• _How to complete this task_
Scan the records beneath this line for the line holding "def State.flush (s : State) : Nat → State" and the line holding "match s.rampedDown with", then transcribe exactly those two and all lines between.
Data for this exercise: Begin
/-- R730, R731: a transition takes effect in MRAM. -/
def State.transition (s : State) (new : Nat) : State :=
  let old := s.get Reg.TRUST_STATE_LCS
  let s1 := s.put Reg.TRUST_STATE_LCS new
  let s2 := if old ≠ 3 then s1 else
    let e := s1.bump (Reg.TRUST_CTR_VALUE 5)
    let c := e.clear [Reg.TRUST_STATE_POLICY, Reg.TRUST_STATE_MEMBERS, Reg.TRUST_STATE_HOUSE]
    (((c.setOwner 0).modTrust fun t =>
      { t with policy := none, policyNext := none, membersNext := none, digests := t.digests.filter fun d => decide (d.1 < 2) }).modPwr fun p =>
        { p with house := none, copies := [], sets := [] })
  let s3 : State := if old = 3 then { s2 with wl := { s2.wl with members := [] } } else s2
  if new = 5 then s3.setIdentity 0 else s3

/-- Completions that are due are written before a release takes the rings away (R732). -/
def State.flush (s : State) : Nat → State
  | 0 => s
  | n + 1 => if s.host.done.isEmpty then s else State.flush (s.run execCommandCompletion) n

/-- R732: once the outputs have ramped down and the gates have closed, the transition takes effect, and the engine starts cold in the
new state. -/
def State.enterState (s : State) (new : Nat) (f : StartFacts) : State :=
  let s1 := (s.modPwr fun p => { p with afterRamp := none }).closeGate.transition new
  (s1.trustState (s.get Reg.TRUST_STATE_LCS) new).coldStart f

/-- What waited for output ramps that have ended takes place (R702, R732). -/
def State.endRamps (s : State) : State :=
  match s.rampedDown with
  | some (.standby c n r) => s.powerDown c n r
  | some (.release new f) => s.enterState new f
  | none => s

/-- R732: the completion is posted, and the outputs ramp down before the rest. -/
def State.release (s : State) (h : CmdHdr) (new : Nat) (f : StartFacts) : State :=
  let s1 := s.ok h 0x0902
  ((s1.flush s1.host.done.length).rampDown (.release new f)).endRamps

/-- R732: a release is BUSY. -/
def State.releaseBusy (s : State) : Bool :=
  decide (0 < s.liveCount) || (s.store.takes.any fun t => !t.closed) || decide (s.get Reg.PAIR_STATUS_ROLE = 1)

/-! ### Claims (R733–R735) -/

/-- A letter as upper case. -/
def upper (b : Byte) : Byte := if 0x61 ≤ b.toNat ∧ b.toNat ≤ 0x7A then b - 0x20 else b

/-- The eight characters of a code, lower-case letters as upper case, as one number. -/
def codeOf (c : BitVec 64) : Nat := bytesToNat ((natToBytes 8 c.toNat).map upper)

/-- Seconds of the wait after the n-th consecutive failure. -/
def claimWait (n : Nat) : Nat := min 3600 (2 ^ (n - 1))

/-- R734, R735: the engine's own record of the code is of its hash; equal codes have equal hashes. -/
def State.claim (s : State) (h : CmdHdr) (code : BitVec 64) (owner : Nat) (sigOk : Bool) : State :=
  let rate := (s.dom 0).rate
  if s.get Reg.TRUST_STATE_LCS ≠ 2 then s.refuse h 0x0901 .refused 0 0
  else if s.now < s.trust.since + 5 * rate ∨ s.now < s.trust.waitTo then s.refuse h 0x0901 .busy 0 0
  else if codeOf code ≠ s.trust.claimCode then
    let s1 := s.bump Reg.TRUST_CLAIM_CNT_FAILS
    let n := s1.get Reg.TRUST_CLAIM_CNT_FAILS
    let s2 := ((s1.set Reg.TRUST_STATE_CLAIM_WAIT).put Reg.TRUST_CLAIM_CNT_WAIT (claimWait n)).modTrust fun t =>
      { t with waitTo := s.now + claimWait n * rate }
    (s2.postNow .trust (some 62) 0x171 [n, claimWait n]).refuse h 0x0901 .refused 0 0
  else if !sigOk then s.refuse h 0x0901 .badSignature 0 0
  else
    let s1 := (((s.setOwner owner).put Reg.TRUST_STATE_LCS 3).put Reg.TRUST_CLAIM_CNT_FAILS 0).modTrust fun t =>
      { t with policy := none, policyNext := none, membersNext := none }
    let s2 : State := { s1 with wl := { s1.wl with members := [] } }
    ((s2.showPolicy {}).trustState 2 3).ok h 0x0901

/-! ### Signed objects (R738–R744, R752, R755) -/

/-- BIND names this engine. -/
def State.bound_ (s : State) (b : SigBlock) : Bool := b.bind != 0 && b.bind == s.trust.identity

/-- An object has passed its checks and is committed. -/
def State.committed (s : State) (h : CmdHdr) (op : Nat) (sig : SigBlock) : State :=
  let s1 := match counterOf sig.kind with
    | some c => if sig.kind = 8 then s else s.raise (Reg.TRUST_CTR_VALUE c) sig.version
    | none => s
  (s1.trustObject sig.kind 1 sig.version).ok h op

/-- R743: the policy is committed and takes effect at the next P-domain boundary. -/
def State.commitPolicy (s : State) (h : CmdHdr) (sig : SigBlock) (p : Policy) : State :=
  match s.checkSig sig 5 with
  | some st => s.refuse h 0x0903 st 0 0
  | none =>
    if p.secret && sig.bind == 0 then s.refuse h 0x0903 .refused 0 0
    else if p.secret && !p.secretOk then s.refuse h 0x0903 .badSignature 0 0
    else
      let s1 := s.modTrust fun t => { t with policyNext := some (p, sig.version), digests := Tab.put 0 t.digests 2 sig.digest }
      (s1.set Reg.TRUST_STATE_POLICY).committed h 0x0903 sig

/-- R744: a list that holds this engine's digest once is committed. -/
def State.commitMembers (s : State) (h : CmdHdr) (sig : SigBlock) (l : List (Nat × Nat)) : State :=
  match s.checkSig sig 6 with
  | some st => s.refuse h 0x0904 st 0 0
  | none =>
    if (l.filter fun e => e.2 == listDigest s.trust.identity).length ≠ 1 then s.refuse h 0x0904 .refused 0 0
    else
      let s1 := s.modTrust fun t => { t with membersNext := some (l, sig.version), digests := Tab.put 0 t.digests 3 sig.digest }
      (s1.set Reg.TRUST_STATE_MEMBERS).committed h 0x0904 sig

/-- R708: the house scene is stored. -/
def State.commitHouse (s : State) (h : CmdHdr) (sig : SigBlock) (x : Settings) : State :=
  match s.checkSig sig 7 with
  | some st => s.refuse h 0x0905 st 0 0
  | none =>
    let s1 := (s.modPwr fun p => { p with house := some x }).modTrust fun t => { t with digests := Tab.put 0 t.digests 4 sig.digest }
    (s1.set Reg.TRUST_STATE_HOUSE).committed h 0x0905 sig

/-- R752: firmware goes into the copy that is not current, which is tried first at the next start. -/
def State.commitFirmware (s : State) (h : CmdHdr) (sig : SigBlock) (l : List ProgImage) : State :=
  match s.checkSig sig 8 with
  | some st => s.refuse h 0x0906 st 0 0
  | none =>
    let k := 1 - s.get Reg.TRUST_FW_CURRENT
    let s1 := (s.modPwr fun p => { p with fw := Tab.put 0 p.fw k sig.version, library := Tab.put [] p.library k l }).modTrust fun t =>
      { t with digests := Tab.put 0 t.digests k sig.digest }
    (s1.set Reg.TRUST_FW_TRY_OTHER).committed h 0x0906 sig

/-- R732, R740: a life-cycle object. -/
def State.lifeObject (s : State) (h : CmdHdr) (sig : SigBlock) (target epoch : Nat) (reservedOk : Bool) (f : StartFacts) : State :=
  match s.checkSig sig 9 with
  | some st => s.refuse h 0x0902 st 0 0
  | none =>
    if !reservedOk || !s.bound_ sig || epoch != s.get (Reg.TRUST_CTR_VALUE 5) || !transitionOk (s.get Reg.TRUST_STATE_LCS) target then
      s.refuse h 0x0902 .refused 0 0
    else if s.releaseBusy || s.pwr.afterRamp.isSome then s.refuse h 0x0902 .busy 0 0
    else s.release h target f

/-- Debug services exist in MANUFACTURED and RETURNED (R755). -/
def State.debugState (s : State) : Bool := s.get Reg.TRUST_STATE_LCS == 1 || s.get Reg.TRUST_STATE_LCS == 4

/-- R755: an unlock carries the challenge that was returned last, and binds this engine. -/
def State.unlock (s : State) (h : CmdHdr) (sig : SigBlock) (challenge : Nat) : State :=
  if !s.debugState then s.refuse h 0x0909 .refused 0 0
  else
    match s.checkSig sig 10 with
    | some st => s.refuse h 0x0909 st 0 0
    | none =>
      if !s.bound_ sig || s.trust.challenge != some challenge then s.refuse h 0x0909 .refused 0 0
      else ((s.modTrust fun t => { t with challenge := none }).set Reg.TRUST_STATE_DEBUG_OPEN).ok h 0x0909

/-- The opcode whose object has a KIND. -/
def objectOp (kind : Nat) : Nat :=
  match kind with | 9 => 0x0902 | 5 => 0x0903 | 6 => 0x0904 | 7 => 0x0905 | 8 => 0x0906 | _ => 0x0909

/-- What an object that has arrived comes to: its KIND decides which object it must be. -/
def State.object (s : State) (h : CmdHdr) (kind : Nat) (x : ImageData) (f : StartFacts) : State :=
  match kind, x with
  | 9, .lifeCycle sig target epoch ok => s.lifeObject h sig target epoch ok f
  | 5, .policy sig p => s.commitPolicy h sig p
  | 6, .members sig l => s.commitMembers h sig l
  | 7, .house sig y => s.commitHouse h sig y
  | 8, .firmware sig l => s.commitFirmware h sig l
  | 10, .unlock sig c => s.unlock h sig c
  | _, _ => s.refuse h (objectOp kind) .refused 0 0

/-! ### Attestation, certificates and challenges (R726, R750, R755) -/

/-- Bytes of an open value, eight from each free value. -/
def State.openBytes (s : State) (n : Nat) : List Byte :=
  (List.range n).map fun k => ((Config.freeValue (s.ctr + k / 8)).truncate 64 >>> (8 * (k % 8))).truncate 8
Data for this exercise: End
Data for this exercise: Begin
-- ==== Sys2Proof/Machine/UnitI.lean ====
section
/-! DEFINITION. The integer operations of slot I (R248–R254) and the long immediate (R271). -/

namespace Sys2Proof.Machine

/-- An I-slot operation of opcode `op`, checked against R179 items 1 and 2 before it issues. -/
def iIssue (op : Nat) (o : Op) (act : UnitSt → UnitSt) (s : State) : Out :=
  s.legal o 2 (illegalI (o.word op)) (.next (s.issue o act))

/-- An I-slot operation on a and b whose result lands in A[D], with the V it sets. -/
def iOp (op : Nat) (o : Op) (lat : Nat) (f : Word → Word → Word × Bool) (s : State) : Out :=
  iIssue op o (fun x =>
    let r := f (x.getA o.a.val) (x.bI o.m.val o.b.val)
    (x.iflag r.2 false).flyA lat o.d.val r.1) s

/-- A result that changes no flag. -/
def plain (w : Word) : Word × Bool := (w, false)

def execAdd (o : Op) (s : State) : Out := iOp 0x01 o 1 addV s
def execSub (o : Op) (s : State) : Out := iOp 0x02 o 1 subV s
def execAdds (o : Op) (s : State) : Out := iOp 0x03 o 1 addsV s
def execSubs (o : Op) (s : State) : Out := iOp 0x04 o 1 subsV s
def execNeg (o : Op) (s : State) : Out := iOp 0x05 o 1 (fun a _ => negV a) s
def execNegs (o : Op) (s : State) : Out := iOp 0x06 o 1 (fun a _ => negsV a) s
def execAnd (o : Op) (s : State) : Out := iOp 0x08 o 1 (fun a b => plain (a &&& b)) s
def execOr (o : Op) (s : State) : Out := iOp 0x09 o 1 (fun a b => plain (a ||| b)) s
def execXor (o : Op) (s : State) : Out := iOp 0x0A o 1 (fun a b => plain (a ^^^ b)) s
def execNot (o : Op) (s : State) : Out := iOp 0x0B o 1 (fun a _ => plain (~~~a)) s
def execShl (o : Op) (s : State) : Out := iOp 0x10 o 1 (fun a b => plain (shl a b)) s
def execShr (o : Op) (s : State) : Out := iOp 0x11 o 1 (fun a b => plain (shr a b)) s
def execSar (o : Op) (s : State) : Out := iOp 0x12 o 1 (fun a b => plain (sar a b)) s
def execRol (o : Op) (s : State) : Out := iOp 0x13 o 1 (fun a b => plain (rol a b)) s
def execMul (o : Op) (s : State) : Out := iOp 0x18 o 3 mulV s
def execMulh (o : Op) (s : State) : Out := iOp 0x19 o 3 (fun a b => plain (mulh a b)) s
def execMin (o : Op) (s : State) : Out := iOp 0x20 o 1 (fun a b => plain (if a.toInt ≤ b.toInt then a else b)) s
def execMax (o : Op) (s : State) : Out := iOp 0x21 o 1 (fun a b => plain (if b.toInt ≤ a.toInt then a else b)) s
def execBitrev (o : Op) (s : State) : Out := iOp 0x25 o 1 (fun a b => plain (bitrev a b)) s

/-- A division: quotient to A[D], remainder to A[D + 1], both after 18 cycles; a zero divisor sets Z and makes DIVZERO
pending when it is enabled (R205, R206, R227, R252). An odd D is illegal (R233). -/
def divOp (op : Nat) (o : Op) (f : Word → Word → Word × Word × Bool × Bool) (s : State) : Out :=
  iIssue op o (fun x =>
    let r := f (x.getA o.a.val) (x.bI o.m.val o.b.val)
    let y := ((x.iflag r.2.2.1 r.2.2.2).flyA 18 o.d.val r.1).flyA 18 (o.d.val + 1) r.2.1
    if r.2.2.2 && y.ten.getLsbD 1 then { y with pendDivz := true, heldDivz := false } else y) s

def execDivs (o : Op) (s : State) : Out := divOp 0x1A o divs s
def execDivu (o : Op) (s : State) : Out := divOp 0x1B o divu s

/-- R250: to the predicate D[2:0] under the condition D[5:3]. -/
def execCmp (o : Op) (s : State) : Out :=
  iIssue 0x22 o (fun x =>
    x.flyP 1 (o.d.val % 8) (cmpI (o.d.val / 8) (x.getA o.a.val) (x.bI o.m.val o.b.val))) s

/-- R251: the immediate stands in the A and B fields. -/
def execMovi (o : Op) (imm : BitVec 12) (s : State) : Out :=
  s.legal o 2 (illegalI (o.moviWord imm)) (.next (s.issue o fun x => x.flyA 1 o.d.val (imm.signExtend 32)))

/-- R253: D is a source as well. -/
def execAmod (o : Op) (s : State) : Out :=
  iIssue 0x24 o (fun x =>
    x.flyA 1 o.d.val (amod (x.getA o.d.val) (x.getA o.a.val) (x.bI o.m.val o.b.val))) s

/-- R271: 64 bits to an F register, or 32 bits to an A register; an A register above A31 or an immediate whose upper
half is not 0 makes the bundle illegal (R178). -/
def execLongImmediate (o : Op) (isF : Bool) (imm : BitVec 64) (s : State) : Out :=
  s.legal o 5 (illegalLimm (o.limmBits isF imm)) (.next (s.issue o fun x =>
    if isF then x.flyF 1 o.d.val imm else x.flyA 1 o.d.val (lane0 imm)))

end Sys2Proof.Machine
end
Data for this exercise: End
• _Response area_
def State.flush (s : State) : Nat → State
  | 0 => s
  | n + 1 => if s.host.done.isEmpty then s else State.flush (s.run execCommandCompletion) n

/-- R732: once the outputs have ramped down and the gates have closed, the transition takes effect, and the engine starts cold in the
new state. -/
def State.enterState (s : State) (new : Nat) (f : StartFacts) : State :=
  let s1 := (s.modPwr fun p => { p with afterRamp := none }).closeGate.transition new
  (s1.trustState (s.get Reg.TRUST_STATE_LCS) new).coldStart f

/-- What waited for output ramps that have ended takes place (R702, R732). -/
def State.endRamps (s : State) : State :=
  match s.rampedDown with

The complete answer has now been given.